More than three years after talks to reunify the divided island of Cyprus collapsed, Turkey has turned to suggesting the solution lies in a two-state plan, a notion immediately rejected by the Cypriot government, a member of the European Union.
Turkey has occupied the northern third since an unlawful 1974 invasion and the last round of talks at the Swiss resort of Crans-Montana in July, 2017 fell apart after the Turkish side it would never removed a 35,000-strong standing army and wanted the right of military intervention again when it wanted.
Defying soft EU sanctions, Turkey has also been drilling for oil and gas in Cyprus' Exclusive Economic Zone (EEZ,) parts of which it doesn't recognize, further undercutting hopes of bringing the island together again.
The legitimate government is a member of the EU that Turkey has been trying to join since 2005, prospects almost all but closed off after Turkish President Recep Tayyip Erdogan refused to recognize Cyprus, and bars its ships and planes.
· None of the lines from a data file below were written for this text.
/-- LANE_PASS_WRITE (R190, R199, R205, R209 to R214, R216, R234, R235, R408): the lane computes from what it read and writes
every output line whole, once no page needs a snapshot frame that is not free. -/
def execLanePassWrite (core bank : Nat) (s : State) : Host.Outcome State Fault Refusal :=
  .next (match (s.core core).lane.job with
    | none => s
    | some j =>
      let k := s.laneBank core bank
      let x := s.laneParse core j.desc
      match s.claimedSet core bank with
      | none => s
      | some got =>
        if k.written || x.op == 0x42 || !s.vaultUp core then s
        else
          let r := s.passCompute core j x bank k got
          let held := (r.outs.filter (fun o => s.snapHeld core (linePage o.line))).length
          if 0 < held then
            (if k.waits then s else
              (s.bump .hubSnapWaitCnt 0 held).updLaneBank core bank (fun k => { k with waits := true }))
          else
          let s1 := forEach r.outs (fun o s => s.laneStore core j x got o) s
          let s2 := forEach r.skews (fun q s => s.tagSkew core j x bank k.master q) (s1.bump .coreTagGateCnt core r.gated)
          let counts := (j.counts.zip (r.counts ++ List.replicate 3 Census.zero)).map (fun p => p.1.add p.2)
          let computes := x.op == 0x40 || x.op == 0x41
          let s3 := { s2.laneCarry core j x counts with freeIx := s2.freeIx + (if computes then 64 else 0) }
          let s4 := s3.updLaneUnit core bank (fun u => { u with
            acc := if computes then s2.laneAccs else u.acc
            lb := (u.lb.take got.length).map (j.outBuffer x got r.outs) ++ u.lb.drop got.length })
          s4.updLane core (fun l => { l with job := l.job.map (fun j =>
            { j.updBank bank (fun k => { k with written := true }) with counts := counts }) }))

/-! ## Boundary -/

/-- Progress of a bank after a pass (R200, R201). -/
def LaneBank.advance (k : LaneBank) (x : LaneDesc) : LaneBank :=
  if x.op = 0x40 then
    (if k.master then
      (if k.sub + k.part < k.size then { k with sub := k.sub + k.part, part := 0 }
       else { k with next := k.next + k.size, size := 0, sub := 0, part := 0, master := false })
     else { k with size := k.part, sub := 0, part := 0, master := true })
  else { k with next := k.next + k.part, part := 0 }
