-- ==== Sys2Proof/Machine/Vector.lean ====
section
/-! DEFINITION. The vector engine: descriptors, walks, masks, the tile queue, write-out (R117 to R122, R129 to R161). -/

namespace Sys2Proof.Machine

/-! ## The descriptor -/

/-- A source as the engine reads it. `fmt = none`: every element reads +0. `tq`: the tile queue. `fixed`: the fine code that
SCALE_MODE puts in the place of the stored ones (R56). -/
structure VeSrc where
  tq : Bool
  shape : Nat
  fmt : Option Fmt
  addr : Nat
  coarse : Nat
  fixed : Option Nat
  deriving DecidableEq, Repr

/-- An output that is written. -/
structure VeOut where
  fmt : Fmt
  x : FmtField
  addr : Nat
  deriving DecidableEq, Repr

/-- How a descriptor is walked: tile by tile, tile row by tile row, or batch by batch (R131, R154). -/
inductive Walk where
  | tile
  | row
  | batch
  deriving DecidableEq, Repr

/-- A descriptor of the engine after its range behaviours (R117, R135, R136, R149, R150, R152, R153). `fn` is the
reduction or scan function, or the KIND of a row operation; `aux` is the segment bitmap, the index bytes or the index
tensor of SRC1 (none: reads +0); `void`: nothing is written. -/
structure VeDesc where
  op : Nat
  fn : Nat
  dir : Nat
  excl : Bool
  seg : Bool
  gather : Bool
  causal : Bool
  causalOfs : Int
  dgain : Bool
  toSlot : Bool
  maskEn : Bool
  maskZero : Bool
  mask : Option Nat
  tmb : Nat
  rows : Nat
  cols : Nat
  batch : Nat
  rs : Nat
  bs : Nat
  slot : Nat
  slotOff : Nat
  imm0 : Nat
  imm1 : Nat
  steps : List VStep
  src : List (Option VeSrc)
  aux : Option Nat
  out : List (Option VeOut)
  void : Bool
  overlap : Bool
  viols : List Viol
  bad : List (Nat × Nat)
  deriving DecidableEq, Repr

def State.veViolPrefetch (s : State) (g : Nat) : List Viol :=
  let p := s.rdF .veCtl g 0 0 5
  if p = 0 ∨ 16 < p then [⟨0xFF, p⟩] else []

/-- A size field clamped and counted. -/
def sizeClamp (off raw lim : Nat) : Nat × List Viol := if lim < raw then (lim, [⟨off, raw⟩]) else (raw, [])

/-- An address that a descriptor reads or writes, of an operand of `len` bytes: its value, whether it may be used, its violations,
and the violation of R15 if there is one (R133, R135, R511). An operand whose later tiles lie where it may not counts too. `use`:
the operation reads or writes it; of an address that it does not use only the alignment is checked (log entry 107). -/
def State.veAddr (s : State) (g off raw len : Nat) (use : Bool) : Option Nat × List Viol × List (Nat × Nat) :=
  let a := s.addrField g raw
  (if s.unitAddrOk g a.1 then some a.1 else none,
    (if a.2 then [⟨off, raw % 128⟩] else []) ++ (if !use || s.regionOk g a.1 len then [] else [⟨off, a.1⟩]),
    if use && addrBad a.1 then [(off, a.1)] else [])

/-- EPS of the normalisation kinds and SCALE of the soft-maximum (R117). -/
def parField (soft : Bool) (off raw : Nat) : Nat × List Viol :=
  let x := Num.ofF32 raw
  if soft then
    let ex := raw / 2 ^ 23 % 256
    if raw / 2 ^ 31 % 2 = 0 ∧ 0 < ex ∧ ex < 255 then (raw, []) else (0x3F800000, [⟨off, raw⟩])
  else if x.isFin && !(x.sign && !x.isZero) then (raw, []) else (0x358637BD, [⟨off, raw⟩])

/-- Half-open address range of a tensor of the descriptor. -/
def veRegion (rows cols batch rs bs a fp : Nat) : Nat × Nat :=
  (a, a + ((batch - 1) * bs + (ceilDiv rows 128 - 1) * rs + ceilDiv cols 128) * fp)
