/-! ## Context save and restore (R302, R303) -/

/-- CONTEXT_SAVE_REQUEST (R107, R160, R217, R302): the units of a core stop at their boundaries; the pinned register
empties. -/
def execContextSaveRequest (core : Nat) (s : State) : Host.Outcome State Fault Refusal :=
  .next (if s.running core then
      s.updCore core (fun c => { c with saveReq := true, hng := { c.hng with pin := none } })
    else s)

/-- FREEZE_POINT (R302): once every unit stands at its boundary the save is taken and the core stands. -/
def execFreezePoint (core : Nat) (s : State) : Host.Outcome State Fault Refusal :=
  .next (if s.running core && (s.core core).saveReq && !(s.core core).halted then
      s.saveAt core 0 (fun c => { c with frozen := true })
    else s)

/-- The messages in a core's inbound buffer are refused, each counted, and go again to its adopter, before what their senders hold
back (R284, R303). -/
def State.refuseInbound (s : State) (g : Nat) : State :=
  let xs := (s.core g).inbound
  let s1 := (s.updCore g (fun c => { c with inbound := [] })).bump .synRefusedCnt g xs.length
  { s1 with sigRetry := xs.map (fun x => (g, x)) ++ s1.sigRetry }

/-- CONTEXT_RESTORE (R303): the save of `owner` of a generation and step is loaded into a core. On another core the messages
held are refused and go again to the adopter. -/
def execContextRestore (core owner gen step : Nat) (s : State) : Host.Outcome State Fault Refusal :=
  .next (if s.active core && decide ((s.core core).fence = .none) && !s.passing core then
      match s.saveOf owner gen step with
      | none => s
      | some v =>
        let s1 := s.loadSave core v false
        if core = owner then s1.thaw core else (s1.refuseInbound owner).thaw core
    else s)

/-! ## Start and derivation saves (R397, R398) -/

/-- Working cores of this package, and deadbolted ones that wait for their adopter or have none. -/
def State.holders (s : State) : List Nat :=
  s.workers ++ (s.flt.waitAdopt ++ s.flt.noAdopter).filter (fun g => !s.workers.contains g)
/-- Every working core of the package holds a save, including one being deadbolted (R398). -/
def State.allHold (s : State) (gen step : Nat) : Bool :=
  !s.holders.isEmpty && s.holders.all (fun g => (s.saveOf g gen step).isSome)
/-- Packages of the partition that are not lost, without this one. -/
def State.live' (s : State) : List Nat := s.peers.filter (fun p => !s.img.lost.contains p)
/-- Every working core of the partition holds a save (R398): those here, and those of every other package as its hub has told. -/
def State.partHold (s : State) (gen step : Nat) : Bool :=
  s.allHold gen step && s.live'.all (fun p => s.flt.peerSaves.contains (p, gen, step))
/-- A hub hears that every working core of a package holds a save; the four newest of a package count. -/
def State.noteHeld (s : State) (p gen step : Nat) : State :=
  let new := (p, gen, step)
  let mine := s.flt.peerSaves.filter (fun x => x.1 == p && x != new)
  let rest := s.flt.peerSaves.filter (fun x => x.1 != p)
  s.updFlt (fun f => { f with peerSaves := (new :: mine).take 4 ++ rest })
/-- A core of the package has taken a save: when it is the last, the hub tells the others (hub message 49). -/
def State.tellHeld (s : State) (gen step : Nat) : State := if s.allHold gen step then s.tellAll 49 [s.pkg, gen, step] else s

/-- The restore generation of the partition: the newest of S and D that every working core holds, as (generation, step) (R398). -/
def State.restoreGen (s : State) : Option (Nat × Nat) :=
  (s.saves.filter (fun v => v.gen != 0 && s.partHold v.gen v.step)).foldl (fun m v => match m with
    | none => some (v.gen, v.step)
    | some (g, st) => if st < v.step ∨ (st = v.step ∧ g < v.gen) then some (v.gen, v.step) else m) none

/-- The stream 3 of a core has reached the wait on the step-start tumbler. -/
def State.atStart (s : State) (g : Nat) : Bool := match s.headWith g 3 1 with
  | some e => waitObj e.wait == s.startTmb && e.target.isNone
  | none => false

/-- START_SAVE (R397): the core takes S(s) at the step-start wait; a pass of its lanes runs to its boundary first. -/
def execStartSave (core : Nat) (s : State) : Host.Outcome State Fault Refusal :=
  .next (if !s.running core || !s.needsStartSave core then s
    else
      let s1 := s.normHead core 3
      if !s1.atStart core then s
      else (s1.saveAt core 1 (fun c => { c with saveReq := c.halted })).tellHeld 1 (s.core core).step)

/-- No lane descriptor stands in the schedule queue from a position to the next STEP_ADV. -/
def State.noLaneAhead (s : State) (g pos : Nat) : Nat → Bool
  | 0 => false
  | n + 1 =>
    let r := s.parseEntry g pos (s.natAt (s.adr g (s.rdF .synSqBase g 0 6 50 * 64 + 64 * pos)) 64)
    if r.entry.kind = 2 then true else if r.stream = 2 ∧ r.entry.kind = 0 then false else State.noLaneAhead s g (pos + 1) n

/-- Every lane descriptor of the step has completed on the core. -/
def State.lanesDone (s : State) (g : Nat) : Bool :=
  ((s.core g).stream 2).isEmpty && (s.core g).lane.job.isNone
    && ((s.core g).closingPending || s.noLaneAhead g (s.core g).pos (2 ^ 20))

/-- DERIVATION_SAVE (R397, R398): a core whose lane descriptors of the step are complete takes D(s). When the last core of the
package has, the hub tells the lead, with each core's derivation tumbler. -/
def execDerivationSave (core : Nat) (s : State) : Host.Outcome State Fault Refusal :=
  let c := s.core core
  .next (if s.running core && s.isSealed && s.working core && !c.evalRun && (s.saveOf core 2 c.step).isNone
      && !s.needsStartSave core && !s.atStart core && s.lanesDone core then
      let s1 := s.saveAt core 2 (fun c => { c with saveReq := c.halted })
      if s1.allHold 2 c.step then
        (s1.tellHeld 2 c.step).tellLead 27 (c.step :: s1.workers.flatMap (fun g => [g, s1.rdF .coreRecoveryCfg g 0 0 8]))
      else s1
    else s)

/-- DERIVATION_POINT (R398): every working core of the partition holds D(step); the lead's hub signals the derivation tumbler
in each. `ready` lists the other packages that have reported, with their cores and tumblers. A lost package reports no more. -/
def execDerivationPoint (step : Nat) (ready : List (Nat × List (Nat × Nat))) (s : State) :
    Host.Outcome State Fault Refusal :=
  .next (if s.isLead && s.isSealed && s.allHold 2 step && s.live'.all (fun p => ready.any (fun r => r.1 == p))
      && s.flt.derived != some step then
      let s1 := s.updFlt (fun f => { f with derived := some step })
      let s2 := forEach s.workers (fun g s => s.deliverSig g ⟨1, s.rdF .coreRecoveryCfg g 0 0 8, 1, 0, false, 164⟩) s1
      forEach (ready.filter (fun r => s.live'.contains r.1)) (fun r s =>
        forEach r.2 (fun q s => s.remoteSig 0 r.1 (q.1 % 128) ⟨1, q.2 % 256, 1, 0, false, 164⟩) s) s2
    else s)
United Nations Secretary-General Antonio Guterres, who was at the Swiss debacle and later issued a report blaming neither side for anything, said he wanted to try again after the Oct. 11 Presidential elections on the occupied side that's an outlaw state recognized only by Turkey.
In a statement, Foreign Ministry spokesman Hami Aksoy said Turkey sees no common ground or vision for a solution in Cyprus, the financial news agency Bloomberg reported.
If talks aren’t based on equal power-sharing between Greek and Turkish-Cypriots in the island’s governing institutions, “Then there is need for a new negotiation process based on sovereign equality of the two sides,” Aksoy said. “Otherwise, Turkey will not go into a new negotiation process based on methods that proved to be unsuccessful in the past,” he added.
Turkey has previously floated the idea of a two-state solution and now has re-emphasized the idea to get around reunification and try to get on an equal footing with the Greek-Cypriot side.
Cypriot President Nicos Anastasiades said “we believe that only an overall solution and a reunification will ensure peace once and for good,” and his government nixed the two-state proposal.
“Turkey is trying to torpedo, before it even starts, a new effort” by the UN, government spokesman Kyriakos Kousios said in an emailed statement to the news agency.
He said that also ignores the agreement to restart dialogue from where it stopped dead in its tracks with a long line of diplomats, envoys, politicians and peace brokers failing over the decades.
Turkey has changed its tone since the United States partially lifted an arms embargo to let the Cypriots buy non-lethal weapons and planned an American training center on the island that's in a key geo-political position.
Turkey could increase its military presence there, Foreign Minister Mevlut Cavusoglu told CNN-Turk TV as Erdogan has taken a harder line to appease his hard-core nationalist base.
An early September poll of almost 5,000 people showed 81% supported the creation of two equal states, with the rest backing a federation with the Greek Cypriot side, said Murat Gezici, head of the Gezici polling company.
Some of the presidential candidates, including leading contender and self-declared Prime Minister Ersin Tatar, are challenging incumbent President Mustafa Akinci with campaigns focusing on an independent Turkish-Cypriot state.
“Right after the elections, I will bring alternative suggestions for a solution other than a federation,” Tatar told the news agency. “There will be a new era during which our relations will be strengthened with Turkey,” he said, which would likely end reunification hopes and bring permanent partition.